--- Data section ---
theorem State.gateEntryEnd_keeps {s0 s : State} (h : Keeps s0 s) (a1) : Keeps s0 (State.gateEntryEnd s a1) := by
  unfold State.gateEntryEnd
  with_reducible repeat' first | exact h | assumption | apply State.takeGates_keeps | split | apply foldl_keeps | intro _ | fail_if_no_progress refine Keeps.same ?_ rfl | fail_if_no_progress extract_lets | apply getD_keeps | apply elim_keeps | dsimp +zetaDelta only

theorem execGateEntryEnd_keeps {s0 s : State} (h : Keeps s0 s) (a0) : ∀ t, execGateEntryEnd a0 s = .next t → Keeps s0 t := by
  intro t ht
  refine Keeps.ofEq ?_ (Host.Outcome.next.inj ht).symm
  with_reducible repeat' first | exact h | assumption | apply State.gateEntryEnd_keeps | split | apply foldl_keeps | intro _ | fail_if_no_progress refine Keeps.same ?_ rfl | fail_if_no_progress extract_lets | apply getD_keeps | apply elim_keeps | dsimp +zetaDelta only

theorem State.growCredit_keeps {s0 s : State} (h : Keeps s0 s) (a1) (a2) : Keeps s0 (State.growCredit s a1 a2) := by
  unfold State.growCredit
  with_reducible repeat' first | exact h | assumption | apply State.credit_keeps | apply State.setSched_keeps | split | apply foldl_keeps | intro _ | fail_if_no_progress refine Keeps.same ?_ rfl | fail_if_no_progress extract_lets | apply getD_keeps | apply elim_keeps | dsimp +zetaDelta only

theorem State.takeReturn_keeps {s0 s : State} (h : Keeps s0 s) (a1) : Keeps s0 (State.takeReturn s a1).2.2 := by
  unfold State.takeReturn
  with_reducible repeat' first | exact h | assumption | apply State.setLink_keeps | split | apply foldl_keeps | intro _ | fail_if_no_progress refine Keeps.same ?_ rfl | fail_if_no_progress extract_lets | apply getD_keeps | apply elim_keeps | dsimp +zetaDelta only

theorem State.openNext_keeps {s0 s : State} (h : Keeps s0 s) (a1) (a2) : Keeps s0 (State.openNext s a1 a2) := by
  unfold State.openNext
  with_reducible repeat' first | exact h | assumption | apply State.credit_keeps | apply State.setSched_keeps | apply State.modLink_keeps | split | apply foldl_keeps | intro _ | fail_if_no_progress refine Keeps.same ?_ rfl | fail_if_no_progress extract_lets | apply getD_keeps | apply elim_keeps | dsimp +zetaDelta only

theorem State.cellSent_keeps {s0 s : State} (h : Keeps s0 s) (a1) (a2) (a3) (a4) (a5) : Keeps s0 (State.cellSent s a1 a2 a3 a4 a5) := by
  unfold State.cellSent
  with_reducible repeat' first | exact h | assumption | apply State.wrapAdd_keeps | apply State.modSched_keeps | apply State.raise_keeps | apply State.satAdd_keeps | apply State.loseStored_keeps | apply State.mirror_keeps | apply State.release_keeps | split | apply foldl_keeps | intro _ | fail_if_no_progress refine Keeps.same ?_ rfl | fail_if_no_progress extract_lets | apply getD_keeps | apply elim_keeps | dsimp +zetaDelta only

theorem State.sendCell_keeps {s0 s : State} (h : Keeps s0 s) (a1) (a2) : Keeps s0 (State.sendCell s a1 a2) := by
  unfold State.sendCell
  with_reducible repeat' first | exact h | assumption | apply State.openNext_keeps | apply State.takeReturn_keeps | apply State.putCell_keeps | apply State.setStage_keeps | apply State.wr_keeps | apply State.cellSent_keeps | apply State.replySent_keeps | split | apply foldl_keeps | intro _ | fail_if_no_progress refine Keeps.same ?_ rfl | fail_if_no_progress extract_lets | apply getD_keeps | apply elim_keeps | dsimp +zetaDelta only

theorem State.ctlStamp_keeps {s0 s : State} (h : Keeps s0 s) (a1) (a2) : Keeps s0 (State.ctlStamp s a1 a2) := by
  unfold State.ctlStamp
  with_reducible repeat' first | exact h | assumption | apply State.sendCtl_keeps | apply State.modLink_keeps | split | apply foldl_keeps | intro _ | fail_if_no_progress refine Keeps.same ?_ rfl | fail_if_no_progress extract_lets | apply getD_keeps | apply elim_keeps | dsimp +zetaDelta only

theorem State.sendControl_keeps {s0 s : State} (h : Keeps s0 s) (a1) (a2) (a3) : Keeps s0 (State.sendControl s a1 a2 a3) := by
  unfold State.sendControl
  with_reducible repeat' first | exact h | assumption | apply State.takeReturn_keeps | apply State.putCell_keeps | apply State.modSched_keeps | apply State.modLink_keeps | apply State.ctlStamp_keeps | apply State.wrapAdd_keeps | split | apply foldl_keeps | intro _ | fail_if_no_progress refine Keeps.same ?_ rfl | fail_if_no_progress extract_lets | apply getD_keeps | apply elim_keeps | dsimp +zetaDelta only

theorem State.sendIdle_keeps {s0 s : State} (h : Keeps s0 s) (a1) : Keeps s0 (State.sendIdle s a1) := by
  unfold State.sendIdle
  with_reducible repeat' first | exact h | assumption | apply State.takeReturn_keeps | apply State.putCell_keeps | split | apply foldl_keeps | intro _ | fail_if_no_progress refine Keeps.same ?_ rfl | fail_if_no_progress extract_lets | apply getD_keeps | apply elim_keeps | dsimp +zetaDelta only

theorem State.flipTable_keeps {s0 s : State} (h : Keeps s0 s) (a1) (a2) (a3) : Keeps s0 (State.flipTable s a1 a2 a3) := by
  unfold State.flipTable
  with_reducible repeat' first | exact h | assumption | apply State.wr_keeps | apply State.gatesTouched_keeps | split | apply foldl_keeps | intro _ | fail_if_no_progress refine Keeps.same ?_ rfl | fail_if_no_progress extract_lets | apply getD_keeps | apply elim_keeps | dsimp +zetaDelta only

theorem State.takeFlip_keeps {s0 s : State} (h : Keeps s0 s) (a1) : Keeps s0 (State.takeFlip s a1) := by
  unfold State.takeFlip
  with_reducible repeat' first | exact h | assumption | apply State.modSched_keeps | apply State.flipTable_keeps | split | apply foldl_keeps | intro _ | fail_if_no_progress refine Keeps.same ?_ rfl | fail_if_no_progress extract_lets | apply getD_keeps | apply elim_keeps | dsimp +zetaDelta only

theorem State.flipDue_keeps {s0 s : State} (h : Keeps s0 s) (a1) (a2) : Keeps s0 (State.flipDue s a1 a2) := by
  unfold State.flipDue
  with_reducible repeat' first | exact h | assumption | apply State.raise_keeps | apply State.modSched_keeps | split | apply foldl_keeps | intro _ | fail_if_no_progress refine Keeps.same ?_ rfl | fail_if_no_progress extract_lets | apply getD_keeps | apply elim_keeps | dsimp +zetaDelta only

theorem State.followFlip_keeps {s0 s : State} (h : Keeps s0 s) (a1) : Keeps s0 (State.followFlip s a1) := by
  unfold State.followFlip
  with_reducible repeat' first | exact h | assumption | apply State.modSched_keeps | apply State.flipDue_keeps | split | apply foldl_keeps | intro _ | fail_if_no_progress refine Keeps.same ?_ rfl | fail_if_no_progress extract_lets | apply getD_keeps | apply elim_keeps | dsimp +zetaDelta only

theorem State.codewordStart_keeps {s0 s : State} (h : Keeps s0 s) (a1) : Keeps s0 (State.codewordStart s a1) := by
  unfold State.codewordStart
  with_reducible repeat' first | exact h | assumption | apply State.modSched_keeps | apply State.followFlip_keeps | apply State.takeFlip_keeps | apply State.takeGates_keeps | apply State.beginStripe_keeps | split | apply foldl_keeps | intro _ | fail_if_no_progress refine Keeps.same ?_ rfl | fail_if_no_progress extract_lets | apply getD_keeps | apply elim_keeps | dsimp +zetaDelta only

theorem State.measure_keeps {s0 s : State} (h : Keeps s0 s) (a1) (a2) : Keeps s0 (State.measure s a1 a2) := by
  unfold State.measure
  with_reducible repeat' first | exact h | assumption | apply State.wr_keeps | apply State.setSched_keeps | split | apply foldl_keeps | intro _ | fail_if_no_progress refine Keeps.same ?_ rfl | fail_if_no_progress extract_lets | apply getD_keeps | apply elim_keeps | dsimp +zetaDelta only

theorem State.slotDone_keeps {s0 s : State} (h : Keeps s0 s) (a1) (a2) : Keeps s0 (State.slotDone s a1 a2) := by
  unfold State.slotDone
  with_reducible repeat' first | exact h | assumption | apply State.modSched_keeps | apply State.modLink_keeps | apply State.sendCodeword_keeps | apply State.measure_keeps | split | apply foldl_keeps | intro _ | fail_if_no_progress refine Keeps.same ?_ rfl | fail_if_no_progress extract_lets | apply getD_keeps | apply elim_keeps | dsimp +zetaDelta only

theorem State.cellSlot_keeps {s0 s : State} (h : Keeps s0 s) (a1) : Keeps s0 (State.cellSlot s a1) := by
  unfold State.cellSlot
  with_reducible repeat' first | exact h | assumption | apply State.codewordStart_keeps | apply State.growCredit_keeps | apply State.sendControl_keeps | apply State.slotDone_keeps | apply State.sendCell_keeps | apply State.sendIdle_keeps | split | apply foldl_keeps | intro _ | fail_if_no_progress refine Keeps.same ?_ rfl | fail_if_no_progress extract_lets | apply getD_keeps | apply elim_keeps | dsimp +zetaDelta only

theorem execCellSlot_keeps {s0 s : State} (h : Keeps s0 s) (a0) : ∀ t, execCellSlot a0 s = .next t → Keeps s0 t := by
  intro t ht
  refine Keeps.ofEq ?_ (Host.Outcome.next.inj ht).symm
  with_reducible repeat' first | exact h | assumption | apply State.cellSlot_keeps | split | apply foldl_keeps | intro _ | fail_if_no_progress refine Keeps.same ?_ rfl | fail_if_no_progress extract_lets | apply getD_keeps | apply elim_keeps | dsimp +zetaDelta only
---
■ Assignment: Exactly the lines from the one with "(State.cellSlot s a1) := by" through the final line of the entries are to be returned, both ends included.

■ Solved problem:
theorem State.cellSlot_keeps {s0 s : State} (h : Keeps s0 s) (a1) : Keeps s0 (State.cellSlot s a1) := by
  unfold State.cellSlot
  with_reducible repeat' first | exact h | assumption | apply State.codewordStart_keeps | apply State.growCredit_keeps | apply State.sendControl_keeps | apply State.slotDone_keeps | apply State.sendCell_keeps | apply State.sendIdle_keeps | split | apply foldl_keeps | intro _ | fail_if_no_progress refine Keeps.same ?_ rfl | fail_if_no_progress extract_lets | apply getD_keeps | apply elim_keeps | dsimp +zetaDelta only

theorem execCellSlot_keeps {s0 s : State} (h : Keeps s0 s) (a0) : ∀ t, execCellSlot a0 s = .next t → Keeps s0 t := by
  intro t ht
  refine Keeps.ofEq ?_ (Host.Outcome.next.inj ht).symm
  with_reducible repeat' first | exact h | assumption | apply State.cellSlot_keeps | split | apply foldl_keeps | intro _ | fail_if_no_progress refine Keeps.same ?_ rfl | fail_if_no_progress extract_lets | apply getD_keeps | apply elim_keeps | dsimp +zetaDelta only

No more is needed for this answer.